== Exercise aim ==
Entries follow. Give back exactly the lines starting at the one containing "lane-section entry. -/" and ending at the one containing "7, R111)? -/", and no other lines.

───── Listed records

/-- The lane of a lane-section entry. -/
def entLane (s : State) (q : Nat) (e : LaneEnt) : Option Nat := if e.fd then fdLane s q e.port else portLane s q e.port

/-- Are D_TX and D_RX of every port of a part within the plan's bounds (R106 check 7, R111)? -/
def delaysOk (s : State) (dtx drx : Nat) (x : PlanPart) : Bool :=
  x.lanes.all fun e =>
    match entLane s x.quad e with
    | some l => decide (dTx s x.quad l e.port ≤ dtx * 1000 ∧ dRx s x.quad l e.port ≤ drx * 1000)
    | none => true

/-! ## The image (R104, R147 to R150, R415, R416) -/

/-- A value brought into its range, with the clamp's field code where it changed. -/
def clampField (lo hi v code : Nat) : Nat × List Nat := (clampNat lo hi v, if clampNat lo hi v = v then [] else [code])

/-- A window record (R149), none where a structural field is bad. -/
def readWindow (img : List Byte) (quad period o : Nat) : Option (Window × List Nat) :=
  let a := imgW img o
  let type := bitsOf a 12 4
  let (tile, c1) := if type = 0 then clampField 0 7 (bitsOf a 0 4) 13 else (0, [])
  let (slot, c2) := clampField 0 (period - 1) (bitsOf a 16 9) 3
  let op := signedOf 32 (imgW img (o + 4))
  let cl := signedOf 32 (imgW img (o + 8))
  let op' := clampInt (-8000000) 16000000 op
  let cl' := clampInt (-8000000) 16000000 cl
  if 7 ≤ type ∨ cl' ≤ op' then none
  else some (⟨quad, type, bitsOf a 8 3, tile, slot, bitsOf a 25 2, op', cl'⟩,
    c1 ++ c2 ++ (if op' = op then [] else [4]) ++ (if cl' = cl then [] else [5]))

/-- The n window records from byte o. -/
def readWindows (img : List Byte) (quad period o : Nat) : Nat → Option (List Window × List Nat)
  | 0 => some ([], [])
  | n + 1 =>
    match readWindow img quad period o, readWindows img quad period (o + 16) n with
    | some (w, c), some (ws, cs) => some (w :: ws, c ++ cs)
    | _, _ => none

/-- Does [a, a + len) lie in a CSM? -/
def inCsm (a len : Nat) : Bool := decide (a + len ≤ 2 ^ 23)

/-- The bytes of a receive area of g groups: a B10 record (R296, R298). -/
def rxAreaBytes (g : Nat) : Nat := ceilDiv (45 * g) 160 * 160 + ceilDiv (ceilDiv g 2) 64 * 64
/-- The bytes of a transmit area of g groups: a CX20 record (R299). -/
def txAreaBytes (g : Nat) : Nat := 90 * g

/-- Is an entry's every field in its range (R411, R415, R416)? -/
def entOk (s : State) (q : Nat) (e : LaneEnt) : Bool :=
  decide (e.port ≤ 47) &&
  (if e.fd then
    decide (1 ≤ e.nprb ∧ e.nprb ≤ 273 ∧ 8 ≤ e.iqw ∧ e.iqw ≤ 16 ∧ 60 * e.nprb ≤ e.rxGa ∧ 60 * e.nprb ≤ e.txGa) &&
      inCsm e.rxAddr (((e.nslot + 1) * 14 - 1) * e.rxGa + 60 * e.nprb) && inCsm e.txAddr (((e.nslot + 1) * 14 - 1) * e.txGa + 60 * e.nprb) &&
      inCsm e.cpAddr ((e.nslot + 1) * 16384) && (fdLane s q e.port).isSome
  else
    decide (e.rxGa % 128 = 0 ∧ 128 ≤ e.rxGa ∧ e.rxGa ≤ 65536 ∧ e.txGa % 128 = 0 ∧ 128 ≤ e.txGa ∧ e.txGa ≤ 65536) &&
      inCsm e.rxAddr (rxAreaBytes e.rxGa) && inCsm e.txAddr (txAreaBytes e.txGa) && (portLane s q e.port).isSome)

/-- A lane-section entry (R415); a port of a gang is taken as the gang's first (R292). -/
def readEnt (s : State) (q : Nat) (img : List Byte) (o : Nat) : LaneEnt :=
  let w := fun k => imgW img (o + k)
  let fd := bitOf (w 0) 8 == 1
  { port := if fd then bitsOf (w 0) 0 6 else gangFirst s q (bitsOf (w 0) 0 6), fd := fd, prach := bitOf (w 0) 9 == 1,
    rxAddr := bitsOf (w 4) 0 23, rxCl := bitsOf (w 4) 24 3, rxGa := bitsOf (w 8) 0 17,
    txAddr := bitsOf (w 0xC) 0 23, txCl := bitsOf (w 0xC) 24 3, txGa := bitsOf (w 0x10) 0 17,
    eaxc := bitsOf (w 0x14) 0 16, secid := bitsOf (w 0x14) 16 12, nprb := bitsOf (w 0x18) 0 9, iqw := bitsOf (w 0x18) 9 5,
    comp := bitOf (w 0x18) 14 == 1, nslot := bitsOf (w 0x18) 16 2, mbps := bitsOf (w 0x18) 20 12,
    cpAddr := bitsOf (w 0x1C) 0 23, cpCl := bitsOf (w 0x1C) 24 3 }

──────────
───── Listed records

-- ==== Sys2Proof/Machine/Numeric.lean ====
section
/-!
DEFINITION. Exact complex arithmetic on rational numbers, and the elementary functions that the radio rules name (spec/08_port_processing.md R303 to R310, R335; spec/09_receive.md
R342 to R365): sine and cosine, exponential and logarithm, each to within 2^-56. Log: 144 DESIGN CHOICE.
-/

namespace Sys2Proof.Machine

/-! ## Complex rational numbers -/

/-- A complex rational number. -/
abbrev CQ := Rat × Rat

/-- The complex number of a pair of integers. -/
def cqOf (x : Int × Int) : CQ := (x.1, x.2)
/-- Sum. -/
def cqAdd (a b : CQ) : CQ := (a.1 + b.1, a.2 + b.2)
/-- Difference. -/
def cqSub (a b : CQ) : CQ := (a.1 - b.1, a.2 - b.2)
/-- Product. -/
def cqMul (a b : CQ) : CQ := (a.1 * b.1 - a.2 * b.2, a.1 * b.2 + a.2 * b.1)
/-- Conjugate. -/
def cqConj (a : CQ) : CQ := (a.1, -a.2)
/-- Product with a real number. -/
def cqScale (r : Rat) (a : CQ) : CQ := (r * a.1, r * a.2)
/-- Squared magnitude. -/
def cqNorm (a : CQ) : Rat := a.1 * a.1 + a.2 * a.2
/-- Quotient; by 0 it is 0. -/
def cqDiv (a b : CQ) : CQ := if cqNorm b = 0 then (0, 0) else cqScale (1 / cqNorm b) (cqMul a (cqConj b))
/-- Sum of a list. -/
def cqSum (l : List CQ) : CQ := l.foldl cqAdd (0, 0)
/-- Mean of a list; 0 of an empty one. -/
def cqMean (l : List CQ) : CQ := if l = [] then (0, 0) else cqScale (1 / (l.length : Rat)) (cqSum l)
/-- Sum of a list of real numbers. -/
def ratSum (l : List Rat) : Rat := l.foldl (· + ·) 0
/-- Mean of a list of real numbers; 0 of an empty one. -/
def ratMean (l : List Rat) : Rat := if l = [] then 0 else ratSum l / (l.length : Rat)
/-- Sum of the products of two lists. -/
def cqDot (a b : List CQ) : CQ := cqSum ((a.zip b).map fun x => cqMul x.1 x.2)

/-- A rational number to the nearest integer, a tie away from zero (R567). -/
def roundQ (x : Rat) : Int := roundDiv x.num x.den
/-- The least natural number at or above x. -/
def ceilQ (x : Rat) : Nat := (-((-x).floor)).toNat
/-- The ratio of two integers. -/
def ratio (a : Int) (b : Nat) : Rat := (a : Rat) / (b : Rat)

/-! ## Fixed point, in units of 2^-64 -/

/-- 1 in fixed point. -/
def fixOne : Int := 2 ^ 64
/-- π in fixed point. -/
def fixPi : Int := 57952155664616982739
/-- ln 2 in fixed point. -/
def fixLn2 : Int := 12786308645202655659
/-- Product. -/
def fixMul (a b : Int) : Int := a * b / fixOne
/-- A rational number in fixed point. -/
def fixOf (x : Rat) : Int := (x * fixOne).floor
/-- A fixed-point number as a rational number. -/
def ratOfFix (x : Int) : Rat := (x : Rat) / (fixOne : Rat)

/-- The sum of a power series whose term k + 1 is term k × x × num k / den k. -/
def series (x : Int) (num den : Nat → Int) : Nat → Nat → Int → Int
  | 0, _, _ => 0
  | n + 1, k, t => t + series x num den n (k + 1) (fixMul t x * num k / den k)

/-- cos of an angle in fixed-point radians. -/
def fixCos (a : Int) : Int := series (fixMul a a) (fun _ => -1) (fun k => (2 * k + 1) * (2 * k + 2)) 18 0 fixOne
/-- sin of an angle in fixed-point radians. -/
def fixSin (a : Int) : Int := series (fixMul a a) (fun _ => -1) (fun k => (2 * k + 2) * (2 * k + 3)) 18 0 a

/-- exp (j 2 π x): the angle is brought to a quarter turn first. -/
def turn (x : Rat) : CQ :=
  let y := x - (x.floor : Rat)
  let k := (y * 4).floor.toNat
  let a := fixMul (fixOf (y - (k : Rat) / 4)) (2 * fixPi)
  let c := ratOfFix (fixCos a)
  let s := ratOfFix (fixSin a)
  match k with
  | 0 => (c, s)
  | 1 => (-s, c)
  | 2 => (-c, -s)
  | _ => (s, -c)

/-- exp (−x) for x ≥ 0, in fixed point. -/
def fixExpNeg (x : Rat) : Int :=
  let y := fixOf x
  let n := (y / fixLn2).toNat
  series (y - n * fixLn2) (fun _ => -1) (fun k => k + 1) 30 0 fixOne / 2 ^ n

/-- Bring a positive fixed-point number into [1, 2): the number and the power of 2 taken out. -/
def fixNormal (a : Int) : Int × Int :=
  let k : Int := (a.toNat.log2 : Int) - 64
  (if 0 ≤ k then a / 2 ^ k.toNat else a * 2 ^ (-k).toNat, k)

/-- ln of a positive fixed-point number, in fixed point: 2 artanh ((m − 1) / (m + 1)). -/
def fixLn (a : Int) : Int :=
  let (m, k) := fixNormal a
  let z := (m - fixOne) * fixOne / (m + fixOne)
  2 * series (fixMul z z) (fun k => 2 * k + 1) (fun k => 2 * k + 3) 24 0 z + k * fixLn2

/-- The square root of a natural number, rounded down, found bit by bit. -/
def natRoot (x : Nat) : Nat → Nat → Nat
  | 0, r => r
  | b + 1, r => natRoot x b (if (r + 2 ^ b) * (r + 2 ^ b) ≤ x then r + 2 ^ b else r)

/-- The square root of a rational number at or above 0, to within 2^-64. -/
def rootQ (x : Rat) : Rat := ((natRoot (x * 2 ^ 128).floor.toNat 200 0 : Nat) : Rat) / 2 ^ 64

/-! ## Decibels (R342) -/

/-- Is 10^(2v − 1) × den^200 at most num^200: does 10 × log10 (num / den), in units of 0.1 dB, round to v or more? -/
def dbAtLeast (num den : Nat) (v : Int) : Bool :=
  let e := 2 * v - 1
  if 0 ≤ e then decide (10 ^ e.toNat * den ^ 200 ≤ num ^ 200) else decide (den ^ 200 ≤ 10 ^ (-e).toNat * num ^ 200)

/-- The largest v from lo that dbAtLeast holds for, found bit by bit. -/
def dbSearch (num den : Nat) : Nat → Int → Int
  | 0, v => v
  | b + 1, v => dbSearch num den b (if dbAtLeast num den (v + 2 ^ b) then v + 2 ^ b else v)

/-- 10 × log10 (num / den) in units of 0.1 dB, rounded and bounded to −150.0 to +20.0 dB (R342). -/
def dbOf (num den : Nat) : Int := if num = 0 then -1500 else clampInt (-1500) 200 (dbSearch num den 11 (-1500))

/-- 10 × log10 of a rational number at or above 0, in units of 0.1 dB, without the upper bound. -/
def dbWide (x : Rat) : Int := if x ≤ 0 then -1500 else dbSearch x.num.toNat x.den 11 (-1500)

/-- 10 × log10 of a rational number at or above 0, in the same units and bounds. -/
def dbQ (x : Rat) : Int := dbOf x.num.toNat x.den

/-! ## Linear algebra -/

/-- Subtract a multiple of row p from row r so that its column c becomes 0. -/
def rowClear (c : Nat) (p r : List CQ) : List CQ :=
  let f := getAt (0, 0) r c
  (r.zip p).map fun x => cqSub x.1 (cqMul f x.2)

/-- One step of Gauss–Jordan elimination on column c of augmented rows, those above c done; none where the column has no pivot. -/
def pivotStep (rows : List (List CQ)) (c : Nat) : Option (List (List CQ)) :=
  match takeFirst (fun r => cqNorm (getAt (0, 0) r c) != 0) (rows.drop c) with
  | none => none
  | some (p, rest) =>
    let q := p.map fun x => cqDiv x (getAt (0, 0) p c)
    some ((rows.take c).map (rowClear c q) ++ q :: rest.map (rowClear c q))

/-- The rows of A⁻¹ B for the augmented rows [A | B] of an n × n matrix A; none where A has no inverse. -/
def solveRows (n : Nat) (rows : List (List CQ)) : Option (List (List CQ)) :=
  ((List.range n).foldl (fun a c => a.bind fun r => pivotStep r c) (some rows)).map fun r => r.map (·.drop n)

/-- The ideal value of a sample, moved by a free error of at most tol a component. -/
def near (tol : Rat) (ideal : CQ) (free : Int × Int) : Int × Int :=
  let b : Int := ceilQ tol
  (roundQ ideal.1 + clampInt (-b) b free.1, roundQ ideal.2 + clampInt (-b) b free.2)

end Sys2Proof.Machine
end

──────────

== Reply ==
/-- The lane of a lane-section entry. -/
def entLane (s : State) (q : Nat) (e : LaneEnt) : Option Nat := if e.fd then fdLane s q e.port else portLane s q e.port

/-- Are D_TX and D_RX of every port of a part within the plan's bounds (R106 check 7, R111)? -/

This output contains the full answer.